*** RECORDED DATA Section Begins ***

/-- A BS copy in whole blocks (R119). -/
def Pat.wholeBlocks (p : Pat) : Bool :=
  p.count % 32 == 0 && (List.range (p.count / 32)).all fun g =>
    (List.range 32).all fun i => ((p.off (32 * g + i)).getD 0) / 32 == ((p.off (32 * g)).getD 0) / 32

/-- Width and staging of an attention record (R149, Table 1). -/
structure AttnRec where
  stage : Nat
  qTok : Nat
  causal : Bool
deriving DecidableEq, Repr

def AttnRec.ofRec (w : Nat) : Option AttnRec :=
  if fld w 1016 8 = 3 && fld w 22 10 == 0 && fld w 41 975 == 0 && within 1 128 (fld w 32 8) && fld w 0 6 == 0 then
    some { stage := fld w 0 22, qTok := fld w 32 8, causal := bit w 40 }
  else none

/-- Head dimension and rows of slot A's record of ATTN_MERGE: NDIM 2, two extents, every other field zero (R156). -/
def mergeRec (w : Nat) : Option (Nat × Nat) :=
  let dd := fld w 0 16
  let q := fld w 16 16
  if w = pack [(0, 16, dd), (16, 16, q), (216, 3, 2), (1016, 8, 1)] && dd % 16 == 0 && within 16 256 dd && within 1 128 q then some (dd, q) else none

/-! ### The checks -/

/-- The slots an operation walks, with their formats. -/
def Desc.walks (d : Desc) : List (OpSlot × Nat) :=
  let c := (d.c, d.outFmt)
  match d.op with
  | 1 | 2 =>
    let st := if d.fuse then d.chainFmt else d.outFmt
    [(d.a, d.aFmt), (d.b, d.bFmt)] ++ (if d.keep then [] else [(d.c, st)]) ++ (if d.fuse && d.opt then [(d.d, d.chainFmt)] else [])
  | 3 => [(d.a, d.aFmt), c] ++ if d.opt then [(d.b, d.bFmt)] else []
  | 4 | 5 | 10 => [(d.a, d.aFmt), c]
  | 6 => [(d.a, d.aFmt), (d.c, 3)] ++ if d.opt then [(d.d, d.aFmt)] else []
  | 7 => [(d.a, d.aFmt)]
  | 8 => [c]
  | 9 => [(d.a, d.aFmt), (d.b, d.bFmt), c] ++ if d.opt then [(d.d, 2)] else []
  | 11 => [(d.a, d.aFmt), (d.c, d.aFmt)]
  | _ => []

/-- Slots the operation does not use (R116). -/
def Desc.unusedSlots (d : Desc) : List OpSlot :=
  match d.op with
  | 1 | 2 => (if d.keep then [d.c] else []) ++ if d.fuse && d.opt then [] else [d.d]
  | 3 => [d.d] ++ if d.opt then [] else [d.b]
  | 4 | 8 | 10 | 11 => [d.b, d.d]
  | 5 => [d.d]
  | 6 => [d.b] ++ if d.opt then [] else [d.d]
  | 7 | 9 => if d.opt then [] else [d.d]
  | _ => []

/-- The slots that name no walk of their own: reserved bits zero, no scale bytes, and REC zero where there is no record. -/
def bareSlot (s : OpSlot) (rec_ : Bool) : Bool := fld s.raw 60 4 == 0 && fld s.raw 64 64 == 0 && (rec_ || s.rec_ == 0)

/-- The checks of a slot that walks (R37, R116, R120, R122). -/
def slotFails (e : DescEnv) (w : OpSlot × Nat) : List (Bool × Nat) :=
  let (s, f) := w
  match e.pat s with
  | none => [(true, stDesc)]
  | some p =>
    [(fld s.raw 60 4 != 0 || fld s.raw 112 16 != 0 || (!isBlock f && s.scale != 0), stDesc), (decide (2 ^ fmtBits f ≤ p.pad), stDesc),
     (isBlock f && !p.blockOk f s.base, stBlock)]

/-- Equal element counts of two slots' walks. -/
def sameCount (e : DescEnv) (s t : OpSlot) : Bool :=
  match e.pat s, e.pat t with
  | some p, some q => p.count == q.count
  | _, _ => false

*** RECORDED DATA Section Ends ***

WORK INSTRUCTION: Look over the listing and return each line that holds "operation".

ANSWER FOR THIS EXERCISE:
/-- The slots an operation walks, with their formats. -/
/-- Slots the operation does not use (R116). -/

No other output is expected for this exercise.